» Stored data
/-- The rebase finished once every item has arrived (REBASE_COMPLETE, R397): SNAP copied to MASTER, ROUND and LINEAGE,
working copies rederived, which waits for seeding where they draw (R66), the pennant posted, counted, 0x3143; STATE
returns to IDLE (DEDUCED, log 66). -/
def State.tryRebase (s : State) (m : Fin 16) (e : SxEntry) (d : ShardDesc) : State :=
  match (s.sx m).rebases.find? (fun r => r.shard == e.idx) with
  | none => s
  | some r =>
    match r.head with
    | none => s
    | some (round, lineage, items) =>
      if !(List.range items).all (fun i => r.got.contains i) then s
      else if d.src && s.unseeded m then s.put (R.UE_STATUS m) F.UE_STATUS_SRHOLD 1
      else
        let t := s.dramPut d.master (s.bytes d.snap (4 * d.exchElems))
        let t := (t.sxPut m e.idx 8 4 round).sxPut m e.idx 16 8 lineage
        let t := t.rederive m d
        let t := (t.sxPennant m e.idx).sxState m e.idx 0
        let x := t.sx m
        let t := t.setSx m { x with rebases := x.rebases.filter (fun y => y.shard != e.idx) }
        let t := if r.branch then t.sxEvent m 0x3048 e else t
        (t.sxTally m (R.SX_CNT_REBASE m) 1).sxEvent m 0x3143 e

/-- SNAPHEAD (R396, R397): the rebasing holder takes STATE REBASE and folds its progress. -/
def execSnaphead (m : Fin 16) (f : SiteFrame) (s : State) : Out :=
  .next (s.onFrame m f (fun s e data =>
    match (s.sx m).rebases.find? (fun r => r.shard == e.idx), (s.shard? m e.idx).bind (fun x => x.desc) with
    | some r, some d =>
      if r.site ≠ f.srcSite ∨ r.module ≠ f.srcModule then s
      else if r.head.isSome then s.dupFrame m f
      else
        let x := s.sx m
        let r' := { r with head := some (f.round, fieldAt data 0 8, fieldAt data 8 4) }
        let t := s.setSx m { x with rebases := r' :: x.rebases.filter (fun y => y.shard != e.idx) }
        let t := (((t.sxState m e.idx 4).staleFold m e d f.round r.boot).sxDrop m e.idx [8]).oweSack m f
        t.tryRebase m e d
    | _, _ => s))

/-- SNAP (R397): an item of the snapshot is written into SNAP or the outer momentum. -/
def execSnap (m : Fin 16) (f : SiteFrame) (s : State) : Out :=
  .next (s.onFrame m f (fun s e data =>
    match (s.sx m).rebases.find? (fun r => r.shard == e.idx), (s.shard? m e.idx).bind (fun x => x.desc) with
    | some r, some d =>
      let n := d.exchElems / 2048
      if r.site ≠ f.srcSite ∨ r.module ≠ f.srcModule ∨ r.head.isNone ∨ data.length ≠ 8192 ∨ 2 * n ≤ f.item then s
      else if r.got.contains f.item then s.dupFrame m f
      else
        let x := s.sx m
        let a := if f.aux % 2 = 0 then d.snap + 8192 * (f.item % n) else d.omom + 8192 * (f.item % n)
        let t := (s.setSx m { x with rebases := { r with got := f.item :: r.got } :: x.rebases.filter (fun y => y.shard != e.idx) }).dramPut a data
        (t.oweSack m f).tryRebase m e d
    | _, _ => s))

/-! ### Acknowledgement, notices, probes (R388, R389, R393) -/

/-- A leader whose items have all been acknowledged, or whose sites are out of touch, is done with its round (R381). -/
def State.leadDone (s : State) (m : Fin 16) (shard : Nat) : State :=
  let waits := fun (i : SxItem) => i.shard == shard && (i.ftype == 6 || i.ftype == 7) && !s.outOfTouch (s.mdCanton m) i.site
  let x := s.sx m
  if (s.sxEntry m shard).lstate = 3 ∧ x.items.any waits = false ∧ s.sites.queue.any (fun q => q.1 == m.val && waits q.2) = false then
    (s.setSx m { x with leads := x.leads.filter (fun l => l.shard != shard) }).sxLead m shard 0
  else s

» Action item
Which lines of the records contain "with"? Show each of them.

» Response below
  match (s.sx m).rebases.find? (fun r => r.shard == e.idx) with
    match r.head with
        let t := t.setSx m { x with rebases := x.rebases.filter (fun y => y.shard != e.idx) }
    match (s.sx m).rebases.find? (fun r => r.shard == e.idx), (s.shard? m e.idx).bind (fun x => x.desc) with
        let r' := { r with head := some (f.round, fieldAt data 0 8, fieldAt data 8 4) }
        let t := s.setSx m { x with rebases := r' :: x.rebases.filter (fun y => y.shard != e.idx) }
    match (s.sx m).rebases.find? (fun r => r.shard == e.idx), (s.shard? m e.idx).bind (fun x => x.desc) with
        let t := (s.setSx m { x with rebases := { r with got := f.item :: r.got } :: x.rebases.filter (fun y => y.shard != e.idx) }).dramPut a data
/-- A leader whose items have all been acknowledged, or whose sites are out of touch, is done with its round (R381). -/
    (s.setSx m { x with leads := x.leads.filter (fun l => l.shard != shard) }).sxLead m shard 0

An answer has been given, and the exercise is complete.